When looking at text data in any support, people may have expectations regarding its content, which can be: (1) to discover aspects about a specific natural language, its usage, as well as the patterns on it; (2) mining knowledge from content of text data about the observed world, getting the essence of it or extracting information about relevant aspects of the world; (3) mining knowledge about an observer, which means using text data to infer properties of a person; and (4) making predictive analytics using text mining to infer real world variables. When real world variables are inferred they can also use intermediate results of other predictions. So, multiple types of knowledge can be mined from text in general [2,3,4].

Text mining techniques are surveyed in several works [7,8,9,10,11,12,13]. In this paper we focus on statistical approaches regarding topic mining used for extracting specific knowledge from documents [14]. The next sections describe mining techniques for topic mining and analysis, a way to analyze content of text [17].

2 Mining of Topics

In the current context, a topic [18] is a main idea discussed, a theme or subject of discussion or conversation in text data. The topic can be mined at different levels of granularity (e.g. a sentence, an article, a paragraph or several articles). In general, topic mining is the process of collecting knowledge about the world. This process involves: (2) find out the covered topics in analyzed documents and; (2) measure the extent of the coverage.

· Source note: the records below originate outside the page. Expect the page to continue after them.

@[simp] theorem Keeps.watchStartRead (h : Keeps s t) (i : Fin 8) (e : WatchEntry) : Keeps s (t.watchStartRead i e) := by
  unfold State.watchStartRead
  try dsimp only
  repeat' split
  all_goals simp (maxDischargeDepth := 30) [h]

@[simp] theorem Keeps.watchStopped (h : Keeps s t) : Keeps s (t.watchStopped) := by
  unfold State.watchStopped
  try dsimp only
  repeat' split
  all_goals simp (maxDischargeDepth := 30) [h]

@[simp] theorem Keeps.watchReadEnd (h : Keeps s t) (r : Reading) : Keeps s (t.watchReadEnd r) := by
  unfold State.watchReadEnd
  try dsimp only
  repeat' split
  all_goals simp (maxDischargeDepth := 30) [h]

/-! ## Channels -/

@[simp] theorem Keeps.postChannel (h : Keeps s t) (n : Fin 4) (r : Reason) : Keeps s (t.postChannel n r) := by
  unfold State.postChannel
  try dsimp only
  repeat' split
  all_goals simp (maxDischargeDepth := 30) [h]

@[simp] theorem Keeps.channelFault (h : Keeps s t) (n : Fin 4) (k : FaultKind) : Keeps s (t.channelFault n k) := by
  unfold State.channelFault
  try dsimp only
  repeat' split
  all_goals simp (maxDischargeDepth := 30) [h]

@[simp] theorem Keeps.dmaElementStart (h : Keeps s t) (n : Fin 4) : Keeps s (t.dmaElementStart n) := by
  unfold State.dmaElementStart
  try dsimp only
  repeat' split
  all_goals simp (maxDischargeDepth := 30) [h]

@[simp] theorem Keeps.terminalCount (h : Keeps s t) (n : Fin 4) (b : Block) (hb : 0 < b.count) : Keeps s (t.terminalCount n b) := by
  unfold State.terminalCount
  dsimp only
  refine Keeps.deliver (Keeps.postChannel (h.setChannel n _ ?_) _ _) _
  intro k
  split
  · rename_i st hst
    exact ⟨by simp, by simpa using k.staged st hst, by simp⟩
  · rename_i hst
    split
    · exact ⟨by simp [hst], by simpa [Block.ok, Block.reload] using hb, by simp [hst]⟩
    · exact Channel.Ok.empty rfl hst

@[simp] theorem Keeps.channelStop (h : Keeps s t) (n : Fin 4) : Keeps s (t.channelStop n) := by
  unfold State.channelStop
  exact (h.setChannel n _ fun _ => Channel.Ok.empty rfl rfl).finishWork _ _

@[simp] theorem Keeps.dropMaster (h : Keeps s t) : Keeps s (t.dropMaster) := by
  unfold State.dropMaster
  try dsimp only
  repeat' split
  all_goals simp (maxDischargeDepth := 30) [h]

@[simp] theorem Keeps.withdrawGrant (h : Keeps s t) (n : Fin 4) : Keeps s (t.withdrawGrant n) := by
  unfold State.withdrawGrant
  try dsimp only
  repeat' split
  all_goals simp (maxDischargeDepth := 30) [h]

@[simp] theorem Keeps.quiesceChannel (h : Keeps s t) (n : Fin 4) : Keeps s (t.quiesceChannel n) := by
  unfold State.quiesceChannel
  try dsimp only
  repeat' split
  all_goals simp (maxDischargeDepth := 30) [h]

@[simp] theorem Keeps.channelLevel (h : Keeps s t) (n : Fin 4) : Keeps s (t.channelLevel n) := by
  unfold State.channelLevel
  try dsimp only
  repeat' split
  all_goals simp (maxDischargeDepth := 30) [h]

@[simp] theorem Keeps.channelLevels (h : Keeps s t) : Keeps s (t.channelLevels) := by
  exact h.foldl _ (fun _ n k => k.channelLevel n) _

The setup of topic models [3] begins by taking test data as input. After the mining process, a set of topics is the output, with each topic characterized by a word distribution, as well as the proportions by which the topics are covered in each document.

In a formal way, the topic mining problem can be defined as having as input a collection of n text documents \(C={d_1,\dots ,d_n}\) and the number k of topics, with C denoting a text collection, and \(d_i\) each text article.

The output of the process is the k discovered topics, \({\theta _{1},\dots ,\theta _{k}}\), and the coverage degree of topics by each document, denoted by \({\pi _{i1},\dots ,\pi _{ij}}\), with each \(\pi _{ij}\) being the probability of the document \(d_i\) covering topic \(\theta _{j}\). Topics’ coverage are constrained by \({\scriptstyle \forall \, i \in [1,N], \sum _{j = 1}^{k} \pi _{ij} = 1}\), i.e., the topics in each document must be within the discovered topics.

The following sections present different ways of discovering the topic \(\theta _{j}\), beginning with a simplistic approach and introducing, step by step, more realistic assumptions.

2.1 A Topic as a Simple Term

The simplistic approach is a topic being a simple term (e.g. a word). The first step to perform in mining these simple topics is the elicitation of candidate terms by parsing the text data of documents collection. Next, a scoring function is used to evaluate the adequacy of the terms to actually being one of the k topics. Eventually, the degree of topics’ coverage of each document in the collection is determined.

Since choosing frequent terms as candidate topics is preferable, some approaches from information retrieval are used, namely Term Frequency (TF) and Inverse Document Frequency (IDF) weighting. Care should be taken regarding semantically equivalent terms when building the scoring function. Redundancy of terms must be tackled since not desirable. This can be done using for instance, the maximal marginal relevance ranking algorithm. The process of selecting terms can be done moving through the list of scored terms and find the threshold of the k top ranked terms, thus avoiding to choose semantically close terms.

The degree of topic coverage \(\pi _{ij}\), in each document, can be computed by counting the normalized occurrences of the terms in the document, in order that each topic coverage sums to one, as formalized by \({\scriptstyle \pi _{ij} = \frac{\text {count}(\theta _{j}, d_i)}{\sum _{L = 1}^{k} \text {count(}\theta _{L}, d_i)} }\). The expression can also be seen as a distribution of the topics for the document, and a characterization and the coverage of different topics by the document.

This approach, however, has some issues: (1) it does not consider synonyms words when the words belonging to a topic are counted; (2) the inherent ambiguity of certain words requires that their context must be considered to derive the corresponding topic; and (3) lack of expressiveness power in case of complex topics.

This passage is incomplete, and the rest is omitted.